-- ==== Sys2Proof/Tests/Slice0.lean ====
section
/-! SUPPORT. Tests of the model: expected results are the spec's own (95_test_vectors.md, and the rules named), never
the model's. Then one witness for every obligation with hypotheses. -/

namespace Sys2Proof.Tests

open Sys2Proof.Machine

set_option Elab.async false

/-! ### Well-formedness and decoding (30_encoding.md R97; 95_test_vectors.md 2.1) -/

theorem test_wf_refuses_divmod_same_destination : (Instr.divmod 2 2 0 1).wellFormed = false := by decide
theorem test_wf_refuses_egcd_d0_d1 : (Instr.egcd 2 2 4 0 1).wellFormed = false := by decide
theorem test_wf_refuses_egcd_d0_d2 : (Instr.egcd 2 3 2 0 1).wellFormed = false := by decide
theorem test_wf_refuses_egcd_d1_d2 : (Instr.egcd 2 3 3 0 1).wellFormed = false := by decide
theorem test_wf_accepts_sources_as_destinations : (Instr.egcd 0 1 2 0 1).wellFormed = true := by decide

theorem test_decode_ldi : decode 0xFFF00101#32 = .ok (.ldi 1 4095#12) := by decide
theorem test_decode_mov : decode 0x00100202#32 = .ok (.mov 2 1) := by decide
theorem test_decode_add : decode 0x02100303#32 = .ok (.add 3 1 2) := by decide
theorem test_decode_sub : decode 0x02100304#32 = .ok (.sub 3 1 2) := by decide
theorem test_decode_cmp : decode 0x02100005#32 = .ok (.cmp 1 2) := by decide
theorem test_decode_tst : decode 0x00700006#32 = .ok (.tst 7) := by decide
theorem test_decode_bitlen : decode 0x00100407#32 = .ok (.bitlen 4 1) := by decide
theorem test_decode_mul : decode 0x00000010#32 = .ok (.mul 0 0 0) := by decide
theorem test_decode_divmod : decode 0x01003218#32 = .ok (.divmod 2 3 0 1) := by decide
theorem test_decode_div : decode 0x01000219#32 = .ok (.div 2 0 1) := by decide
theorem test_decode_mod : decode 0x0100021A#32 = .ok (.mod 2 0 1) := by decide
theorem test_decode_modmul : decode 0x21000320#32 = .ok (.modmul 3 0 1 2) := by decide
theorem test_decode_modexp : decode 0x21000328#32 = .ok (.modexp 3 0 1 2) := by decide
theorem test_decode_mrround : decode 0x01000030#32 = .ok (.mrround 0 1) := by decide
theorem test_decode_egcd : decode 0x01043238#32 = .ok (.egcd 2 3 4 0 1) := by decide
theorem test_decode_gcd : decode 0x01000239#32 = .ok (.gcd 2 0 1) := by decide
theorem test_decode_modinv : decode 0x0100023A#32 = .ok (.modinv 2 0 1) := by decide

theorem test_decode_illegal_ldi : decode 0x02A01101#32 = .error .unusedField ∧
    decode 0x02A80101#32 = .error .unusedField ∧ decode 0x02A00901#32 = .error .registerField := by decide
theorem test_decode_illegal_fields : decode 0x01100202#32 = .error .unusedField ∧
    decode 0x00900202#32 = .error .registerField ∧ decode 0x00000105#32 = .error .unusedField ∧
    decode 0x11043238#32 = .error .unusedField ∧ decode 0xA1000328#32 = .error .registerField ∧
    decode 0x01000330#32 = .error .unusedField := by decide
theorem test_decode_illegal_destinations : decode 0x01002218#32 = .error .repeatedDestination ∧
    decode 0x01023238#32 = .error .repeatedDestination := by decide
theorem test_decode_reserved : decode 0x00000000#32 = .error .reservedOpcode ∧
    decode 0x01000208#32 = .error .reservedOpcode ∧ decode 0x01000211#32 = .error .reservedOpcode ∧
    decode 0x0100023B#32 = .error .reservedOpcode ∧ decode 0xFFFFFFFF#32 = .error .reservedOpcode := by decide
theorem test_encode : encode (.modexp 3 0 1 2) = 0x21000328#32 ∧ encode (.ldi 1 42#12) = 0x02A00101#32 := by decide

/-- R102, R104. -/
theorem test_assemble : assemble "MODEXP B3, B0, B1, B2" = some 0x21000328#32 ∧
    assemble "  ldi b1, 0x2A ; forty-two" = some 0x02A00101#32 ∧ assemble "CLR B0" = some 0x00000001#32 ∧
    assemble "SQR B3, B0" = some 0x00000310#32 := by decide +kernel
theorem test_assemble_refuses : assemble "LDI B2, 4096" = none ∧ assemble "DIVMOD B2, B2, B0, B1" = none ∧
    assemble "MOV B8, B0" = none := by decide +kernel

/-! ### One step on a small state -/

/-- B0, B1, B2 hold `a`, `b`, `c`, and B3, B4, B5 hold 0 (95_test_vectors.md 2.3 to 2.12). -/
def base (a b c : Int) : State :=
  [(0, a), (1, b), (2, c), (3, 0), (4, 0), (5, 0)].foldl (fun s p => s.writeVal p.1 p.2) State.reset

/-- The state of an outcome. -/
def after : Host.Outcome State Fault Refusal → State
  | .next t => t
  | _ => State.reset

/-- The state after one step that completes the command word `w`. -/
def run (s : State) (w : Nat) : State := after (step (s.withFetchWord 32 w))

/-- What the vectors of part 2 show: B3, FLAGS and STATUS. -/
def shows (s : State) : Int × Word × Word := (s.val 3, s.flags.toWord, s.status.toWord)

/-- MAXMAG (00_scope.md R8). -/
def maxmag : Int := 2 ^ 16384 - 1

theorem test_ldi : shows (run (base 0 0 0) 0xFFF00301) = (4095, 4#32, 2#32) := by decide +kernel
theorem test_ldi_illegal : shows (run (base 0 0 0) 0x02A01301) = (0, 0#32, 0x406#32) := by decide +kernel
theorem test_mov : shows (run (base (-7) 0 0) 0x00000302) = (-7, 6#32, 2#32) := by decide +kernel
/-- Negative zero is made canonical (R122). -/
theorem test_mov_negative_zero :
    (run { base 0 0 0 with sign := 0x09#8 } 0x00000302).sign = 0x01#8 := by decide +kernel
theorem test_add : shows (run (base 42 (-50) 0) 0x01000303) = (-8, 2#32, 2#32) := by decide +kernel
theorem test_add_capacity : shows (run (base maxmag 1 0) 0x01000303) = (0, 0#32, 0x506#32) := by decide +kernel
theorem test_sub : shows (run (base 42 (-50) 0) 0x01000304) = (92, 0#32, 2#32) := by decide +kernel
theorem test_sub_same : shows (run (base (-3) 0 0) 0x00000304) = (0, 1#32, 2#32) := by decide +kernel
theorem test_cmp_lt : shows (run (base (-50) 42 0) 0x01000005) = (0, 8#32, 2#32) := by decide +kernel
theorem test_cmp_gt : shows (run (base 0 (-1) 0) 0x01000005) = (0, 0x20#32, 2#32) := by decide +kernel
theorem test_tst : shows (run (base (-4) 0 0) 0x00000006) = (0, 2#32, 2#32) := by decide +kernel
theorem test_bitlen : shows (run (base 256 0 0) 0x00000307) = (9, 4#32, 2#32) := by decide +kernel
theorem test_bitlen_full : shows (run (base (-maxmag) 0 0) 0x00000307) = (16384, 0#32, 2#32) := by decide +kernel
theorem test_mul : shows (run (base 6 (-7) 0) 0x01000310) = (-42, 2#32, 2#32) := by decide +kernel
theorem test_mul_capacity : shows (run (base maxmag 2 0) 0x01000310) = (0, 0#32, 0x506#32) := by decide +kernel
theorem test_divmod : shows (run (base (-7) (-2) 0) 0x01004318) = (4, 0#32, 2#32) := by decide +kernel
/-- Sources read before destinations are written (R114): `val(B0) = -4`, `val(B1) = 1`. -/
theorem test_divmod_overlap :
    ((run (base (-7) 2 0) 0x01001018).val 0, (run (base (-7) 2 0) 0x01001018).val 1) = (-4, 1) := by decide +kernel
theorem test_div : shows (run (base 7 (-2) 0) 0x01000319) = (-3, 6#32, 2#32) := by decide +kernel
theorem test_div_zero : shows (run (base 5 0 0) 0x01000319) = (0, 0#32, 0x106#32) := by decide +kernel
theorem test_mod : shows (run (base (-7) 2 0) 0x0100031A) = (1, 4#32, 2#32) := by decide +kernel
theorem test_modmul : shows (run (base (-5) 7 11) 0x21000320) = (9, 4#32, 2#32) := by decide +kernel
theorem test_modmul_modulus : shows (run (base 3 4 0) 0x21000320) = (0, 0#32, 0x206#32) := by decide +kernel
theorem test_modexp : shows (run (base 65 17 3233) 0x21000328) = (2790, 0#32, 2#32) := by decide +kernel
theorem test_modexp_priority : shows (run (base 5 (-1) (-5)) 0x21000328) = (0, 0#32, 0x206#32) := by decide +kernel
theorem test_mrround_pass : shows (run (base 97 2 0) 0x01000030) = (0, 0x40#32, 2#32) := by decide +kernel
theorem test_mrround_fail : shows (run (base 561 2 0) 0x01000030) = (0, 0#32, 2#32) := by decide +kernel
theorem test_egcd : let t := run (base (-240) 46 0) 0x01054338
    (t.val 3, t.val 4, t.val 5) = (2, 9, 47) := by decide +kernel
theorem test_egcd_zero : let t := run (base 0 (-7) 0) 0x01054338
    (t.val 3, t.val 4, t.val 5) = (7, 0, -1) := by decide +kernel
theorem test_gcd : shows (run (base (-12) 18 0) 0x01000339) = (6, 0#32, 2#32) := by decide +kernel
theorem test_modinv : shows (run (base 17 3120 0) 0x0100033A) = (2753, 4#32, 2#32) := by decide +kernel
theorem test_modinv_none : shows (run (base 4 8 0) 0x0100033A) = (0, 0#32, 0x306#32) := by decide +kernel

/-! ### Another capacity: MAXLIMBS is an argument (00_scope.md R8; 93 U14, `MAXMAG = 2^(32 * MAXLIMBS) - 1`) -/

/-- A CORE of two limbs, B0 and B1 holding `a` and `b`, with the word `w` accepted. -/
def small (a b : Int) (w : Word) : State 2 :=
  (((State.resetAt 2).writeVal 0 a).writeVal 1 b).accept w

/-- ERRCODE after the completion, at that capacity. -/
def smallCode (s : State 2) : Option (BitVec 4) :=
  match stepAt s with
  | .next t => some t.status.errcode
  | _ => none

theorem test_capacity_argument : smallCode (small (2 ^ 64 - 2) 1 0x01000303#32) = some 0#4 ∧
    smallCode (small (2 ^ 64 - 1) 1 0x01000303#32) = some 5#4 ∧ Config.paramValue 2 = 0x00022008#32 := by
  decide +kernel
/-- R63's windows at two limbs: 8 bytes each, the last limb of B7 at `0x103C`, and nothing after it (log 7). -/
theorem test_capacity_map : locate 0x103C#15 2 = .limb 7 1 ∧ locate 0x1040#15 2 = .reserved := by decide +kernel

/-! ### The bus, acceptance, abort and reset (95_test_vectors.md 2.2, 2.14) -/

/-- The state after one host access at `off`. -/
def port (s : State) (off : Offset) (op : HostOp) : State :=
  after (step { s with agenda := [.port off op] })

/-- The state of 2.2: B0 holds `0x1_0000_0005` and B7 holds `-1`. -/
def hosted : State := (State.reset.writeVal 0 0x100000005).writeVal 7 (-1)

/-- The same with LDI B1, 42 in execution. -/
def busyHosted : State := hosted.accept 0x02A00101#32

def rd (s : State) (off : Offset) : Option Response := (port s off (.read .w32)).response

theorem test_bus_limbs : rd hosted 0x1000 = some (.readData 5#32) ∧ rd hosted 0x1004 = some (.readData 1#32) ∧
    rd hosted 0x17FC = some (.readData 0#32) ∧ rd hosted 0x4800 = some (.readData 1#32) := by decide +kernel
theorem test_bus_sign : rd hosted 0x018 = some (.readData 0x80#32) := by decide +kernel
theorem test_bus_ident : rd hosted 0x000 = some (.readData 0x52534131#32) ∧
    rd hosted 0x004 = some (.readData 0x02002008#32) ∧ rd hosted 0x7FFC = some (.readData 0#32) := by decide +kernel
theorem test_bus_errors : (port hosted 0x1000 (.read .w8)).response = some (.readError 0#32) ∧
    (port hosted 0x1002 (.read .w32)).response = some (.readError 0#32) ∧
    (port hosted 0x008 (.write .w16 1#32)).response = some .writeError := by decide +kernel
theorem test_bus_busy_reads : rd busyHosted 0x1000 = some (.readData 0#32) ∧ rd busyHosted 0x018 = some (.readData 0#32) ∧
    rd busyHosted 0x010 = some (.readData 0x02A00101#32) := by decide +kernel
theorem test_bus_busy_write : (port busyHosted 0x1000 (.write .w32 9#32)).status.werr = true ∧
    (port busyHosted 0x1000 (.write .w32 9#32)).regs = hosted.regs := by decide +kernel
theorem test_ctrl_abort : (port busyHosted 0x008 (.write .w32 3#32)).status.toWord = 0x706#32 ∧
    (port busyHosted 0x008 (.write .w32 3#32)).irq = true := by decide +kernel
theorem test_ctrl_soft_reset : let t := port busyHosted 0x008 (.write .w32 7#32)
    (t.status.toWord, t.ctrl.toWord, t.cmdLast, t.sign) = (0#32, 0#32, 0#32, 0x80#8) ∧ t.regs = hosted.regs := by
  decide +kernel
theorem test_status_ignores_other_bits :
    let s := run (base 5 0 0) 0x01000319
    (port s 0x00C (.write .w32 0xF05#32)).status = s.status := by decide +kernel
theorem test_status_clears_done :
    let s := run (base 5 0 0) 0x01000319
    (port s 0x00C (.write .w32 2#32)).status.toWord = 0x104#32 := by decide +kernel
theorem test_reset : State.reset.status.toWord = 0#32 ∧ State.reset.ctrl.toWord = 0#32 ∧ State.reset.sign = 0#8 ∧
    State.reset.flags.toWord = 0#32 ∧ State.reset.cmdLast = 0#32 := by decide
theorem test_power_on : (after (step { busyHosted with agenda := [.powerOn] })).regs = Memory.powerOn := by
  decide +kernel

###

■ EXERCISE GOAL
Copy verbatim, from the listing above, each line from the one containing "theorem test_modexp : shows" down to the one containing "Another capacity: MAXLIMBS", inclusive.

■ PROBLEM SOLUTION
theorem test_modexp : shows (run (base 65 17 3233) 0x21000328) = (2790, 0#32, 2#32) := by decide +kernel
theorem test_modexp_priority : shows (run (base 5 (-1) (-5)) 0x21000328) = (0, 0#32, 0x206#32) := by decide +kernel
theorem test_mrround_pass : shows (run (base 97 2 0) 0x01000030) = (0, 0x40#32, 2#32) := by decide +kernel
theorem test_mrround_fail : shows (run (base 561 2 0) 0x01000030) = (0, 0#32, 2#32) := by decide +kernel
theorem test_egcd : let t := run (base (-240) 46 0) 0x01054338
    (t.val 3, t.val 4, t.val 5) = (2, 9, 47) := by decide +kernel
theorem test_egcd_zero : let t := run (base 0 (-7) 0) 0x01054338
    (t.val 3, t.val 4, t.val 5) = (7, 0, -1) := by decide +kernel
theorem test_gcd : shows (run (base (-12) 18 0) 0x01000339) = (6, 0#32, 2#32) := by decide +kernel
theorem test_modinv : shows (run (base 17 3120 0) 0x0100033A) = (2753, 4#32, 2#32) := by decide +kernel
theorem test_modinv_none : shows (run (base 4 8 0) 0x0100033A) = (0, 0#32, 0x306#32) := by decide +kernel

/-! ### Another capacity: MAXLIMBS is an argument (00_scope.md R8; 93 U14, `MAXMAG = 2^(32 * MAXLIMBS) - 1`) -/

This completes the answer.